Friday, July 30, 2010

Reunion Shows, More Then Just For the Band


Last Saturday I joined a full house at The Loft in Lansing for a Powerface reunion show. And there I realized how powerful reunion shows are. It's more than just a chance for the band to pull out their instruments, get together and play again... it's also for the fans.

Powerface was part of the 1990 graduating class of Holt High School. Therefore, the crowd was filled with a bunch of drunk cougars, drunk cougars' husbands, and a bunch of 25+ fans. The fans jammed to their favorite songs from their adolescent years.

Although the band was pumped to play a show again and had the friends-from-high-school relationship with the crowd, the show proved to be about more than just the music. The crowd was singing along to every song, but clearly the earlier years (The Method) of the band were their favorites, as singer, Jeremy Keinitz observed. Not only were the lyrics know after about 15 years, but the members of the crowd kept reliving the memories of high school, shows, and more importantly, the shows Powerface played at the old Small Planet, which is now closed.

Powerface had not performed in the last six years, but you wouldn't be able to tell from their it's-like-riding-a-bike attitude and execution. The complete 90s style nu-metal/rap metal band retained the loyalty of their high school fans as well as gained a few from the younger crowd that showed up too, most likely to see the other bands. Keinitz, Elijah White (guitar) and Jeremy Schopp (bass) are part of Coal Mine Canary, which also played that night. And Chris Doerr (drums) plays in Seizure Lake, also a guest that night, and Steve Nygard is part of Purgatory Grove, another local Lansing metal band.

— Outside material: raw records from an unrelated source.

-- ==== Sys2Proof/Tests/Slice0.lean ====
section
/-! SUPPORT. The model's own tests. Expected values come from the vectors of spec/95_test_vectors.md and the words of
spec/30_encoding.md R61. The theorems named `witness_…` show, for each statement with hypotheses, a state and operands that
meet them together, clause by clause. -/

open Sys2Proof Sys2Proof.Machine

namespace Sys2Proof.Tests

/- Kernel evaluations one after another: many at once would each hold a thread. -/
set_option Elab.async false

/-! ### Small states -/

/-- An arena entry with every field 0. -/
def zeroNode : Node := { leaf := false, edge := 0, symbol := 0, left := 0, right := 0 }

/-- A code-table entry with every field 0. -/
def zeroEntry : CodeEntry := { len := 0, words := Vector.replicate 8 0 }

/-- An idle core as reset leaves its registers, with an arena and a code table of zeros. -/
def blank : State :=
  { State.atReset { regBase := 0, inDepthPred := 63, outDepthPred := 63 } 0 with
    arena := Vector.replicate 511 zeroNode
    table := Vector.replicate 256 zeroEntry }

/-- The entries 0 to 4 of the tree T3 of spec/95_test_vectors.md section 0. -/
def t3Node0 : Node := { leaf := false, edge := 0x00, symbol := 0, left := 1, right := 2 }
def t3Node1 : Node := { leaf := true, edge := 0x31, symbol := 0x61, left := 0, right := 0 }
def t3Node2 : Node := { leaf := false, edge := 0x30, symbol := 0, left := 3, right := 4 }
def t3Node3 : Node := { leaf := true, edge := 0x31, symbol := 0x62, left := 0, right := 0 }
def t3Node4 : Node := { leaf := true, edge := 0x30, symbol := 0x63, left := 0, right := 0 }

/-- The core with the tree T3 in its arena. -/
def loaded : State :=
  { blank with
    nodeCount := 5
    arena := ((((blank.arena.set 0 t3Node0).set 1 t3Node1).set 2 t3Node2).set 3 t3Node3).set 4 t3Node4
    lead := 64 }

/-- The tree T3. -/
def t3 : Tree := .internal 0x00 (.leaf 0x31 0x61) (.internal 0x30 (.leaf 0x31 0x62) (.leaf 0x30 0x63))

/-- `tree_bytes(T3)` as section 0 prints it. -/
def t3Bytes : List Byte := [0x49, 0x00, 0x4C, 0x31, 0x61, 0x49, 0x30, 0x4C, 0x31, 0x62, 0x4C, 0x30, 0x63]

/-- A code of `len` bits in the first word. -/
def shortCode (len : Byte) (w : Word) : CodeEntry := { len := len, words := (Vector.replicate 8 0).set 0 w }

/-- The core with the codes of T3: `a` = 1, `b` = 01, `c` = 00. -/
def coded : State :=
  { blank with
    table :=
      ((blank.table.set 0x61 (shortCode 1 0x80000000)).set 0x62 (shortCode 2 0x40000000)).set 0x63 (shortCode 2 0x00000000)
    symCount := 3
    inQ := feed [0x63, 0x61, 0x62] true
    lead := 64 }

/-- The core with a container at its input. -/
def fed (bs : List Byte) : State := { blank with inQ := feed bs true, lead := 64 }

/-- The core with a script of one turn. -/
def turning (s : State) (a : HostAction) (n : Nat) : State := { s with script := [{ action := a, lead := n }] }

/-- A field of the next state. -/
def view {α : Type} (f : State → α) : Result → Option α
  | .next t => some (f t)
  | .fault _ => none
  | .refused _ => none

/-- The same of an engine step. -/
def view? {α : Type} (f : State → α) : Option Result → Option α
  | some r => view f r
  | none => none

theorem next_of_view {α : Type} {f : State → α} {r : Result} {a : α} (h : view f r = some a) : ∃ t, r = .next t ∧ f t = a := by
  cases r with
  | next t => exact ⟨t, rfl, Option.some.inj h⟩
  | fault _ => cases h
  | refused _ => cases h

theorem next_of_view? {α : Type} {f : State → α} {r : Option Result} {a : α} (h : view? f r = some a) :
    ∃ t, r = some (.next t) ∧ f t = a := by
  cases r with
  | none => cases h
  | some r =>
    obtain ⟨t, rfl, ha⟩ := next_of_view h
    exact ⟨t, rfl, ha⟩

/-! ### Well-formedness -/

theorem test_wf_reserved_bits_refused : wordWellFormed 0x00000106 = false ∧ wordWellFormed 0x80000000 = false := by decide

theorem test_wf_opcode_refused : wordWellFormed 0x00000006 = false ∧ wordWellFormed 0x000000FF = false := by decide

theorem test_wf_defined_words : wordWellFormed 0x00000000 = true ∧ wordWellFormed 0x00000005 = true := by decide

theorem test_wf_config_digit_refused :
    Cfg.legal { separator := 0x30, internalMarker := 0x49 } = false ∧
      Cfg.legal { separator := 0x39, internalMarker := 0x49 } = false := by decide

theorem test_wf_config_marker_refused : Cfg.legal { separator := 0x20, internalMarker := 0x4C } = false := by decide

theorem test_wf_config_edges_legal :
    Cfg.legal { separator := 0x2F, internalMarker := 0x4B } = true ∧
      Cfg.legal { separator := 0x3A, internalMarker := 0x4D } = true := by decide

/-! ### Decoding: the words of R61 bit by bit -/

theorem test_decode_nop : decode 0b00000000000000000000000000000000 = .ok .nop := by decide
theorem test_decode_treeWrite : decode 0b00000000000000000000000000000001 = .ok .treeWrite := by decide
theorem test_decode_treeRead : decode 0b00000000000000000000000000000010 = .ok .treeRead := by decide
theorem test_decode_encode : decode 0b00000000000000000000000000000011 = .ok .encode := by decide
theorem test_decode_decode : decode 0b00000000000000000000000000000100 = .ok .decode := by decide
theorem test_decode_ctClear : decode 0b00000000000000000000000000000101 = .ok .ctClear := by decide

theorem test_decode_rejects_by_name :
    decode 0x00000006 = .error .badOpcode ∧ decode 0x00000106 = .error .reservedBits := by decide

theorem test_decodeTableWord : decodeTableWord 32 3 = some .encode ∧ decodeTableWord 32 0x01000003 = none := by decide

/-! ### One command each, as the first step -/

/-- R92's example: `STATUS` = 0x00000002. -/
theorem test_nop : view State.statusWord (step (blank.withFetchWord 32 0)) = some 0x00000002 := by decide +kernel

/-- NOP runs as the first step after reset. -/
theorem test_nop_from_reset : view (fun t => (t.status.done, t.busy)) (step (State.reset.withFetchWord 32 0)) =
    some (true, false) := by decide +kernel

/-- V-TW-1. -/
theorem test_treeWrite :
    view (fun t => (t.outQ, t.outCount, t.statusWord)) (step (loaded.withFetchWord 32 1)) =
      some (t3Bytes, 13, 0x00010002) := by decide +kernel

/-- V-TW-2: another internal marker. -/
theorem test_treeWrite_marker :
    view State.outQ
        (step ({ loaded with cfg := { separator := 0x20, internalMarker := 0x2B } }.withFetchWord 32 1)) =
      some [0x2B, 0x00, 0x4C, 0x31, 0x61, 0x2B, 0x30, 0x4C, 0x31, 0x62, 0x4C, 0x30, 0x63] := by decide +kernel

/-- V-TR-1. -/
theorem test_treeRead :
    view (fun t => (t.nodeCount, t.inCount, t.statusWord)) (step ((fed t3Bytes).withFetchWord 32 2)) =
      some (5, 13, 0x00020012) := by decide +kernel

/-- V-TR-1: the arena's entries 0 and 2. -/
theorem test_treeRead_arena :
    view (fun t => (t.node? 0, t.node? 2)) (step ((fed t3Bytes).withFetchWord 32 2)) =
      some (some t3Node0, some t3Node2) := by decide +kernel

/-- V-EN-2: 3 padding bits. -/
theorem test_encode :
    view (fun t => (t.outQ, t.symsLeft, t.inCount)) (step (coded.withFetchWord 32 3)) =
      some ([0x33, 0x20, 0x28], 0, 3) := by decide +kernel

Even though Powerface is the pure 90s type metal fused with rap, they are not a band that should stay in the 90s. Seeing this band made me regret the fact that I graduated in 2007 and the fact that I grew up in Birmingham, Michigan. To have this band play during my teenage years would have totally changed my interest in music- bringing me into metal way sooner than I actually was.

Listening to the people at the show talk about "back in the day," and how the band interacted with them and made their own comments about the good old days made me realize just how important reunion shows are for people. They give everyone a chance to relive those days that they regret are in the past and give them a chance to get back to the life most of them have left behind.

Thursday, July 1, 2010

Get Him to the Greek

So I went and saw "Get Him to the Greek" and I actually went and saw it the next night too. It was a surprisingly good movie, not only was it funny (if you don't mind ad-lib) but it had a good plot. the point of the movie and the resolution was never shoved down your throat, by the end of the movie you felt a certain way, but you weren't told to feel that way.

The icing on the cake was Lars Ulrich's big screen appearance. If you are a fan of Metallica, and like most fans, dislike Lars, then you will thoroughly enjoy the scenes where he is present. He plays himself and in turn gets made fun of multiple times in the movie. The best quote, and don't worry, you will still laugh when you here it, was when Russell Brand's character, Aldous, visits is ex Jackie Q. Lars walks out and Aldous says hello to Lars and then says "yeah... enter sandman," accompanied by a little hand flick/wave thing. I lost it. Then when Lars interrupts again, Aldous says," Why don't you go sue Napster again you Danish twat." This was just very clever and it was an original way to make fun of him.

Throughout the movie, Jason Segel's songs for Infant Sorrow, or Aldous, added the very funny lyrics and genuine songs to the movie. If you remember "Forgetting Sarah Marshall," the song "Inside of you" makes a comeback in this film. The funny lyrics of the songs and the clever humor of the script made this movie thoroughly enjoyable. And anything that makes fun of Lars is cool with me.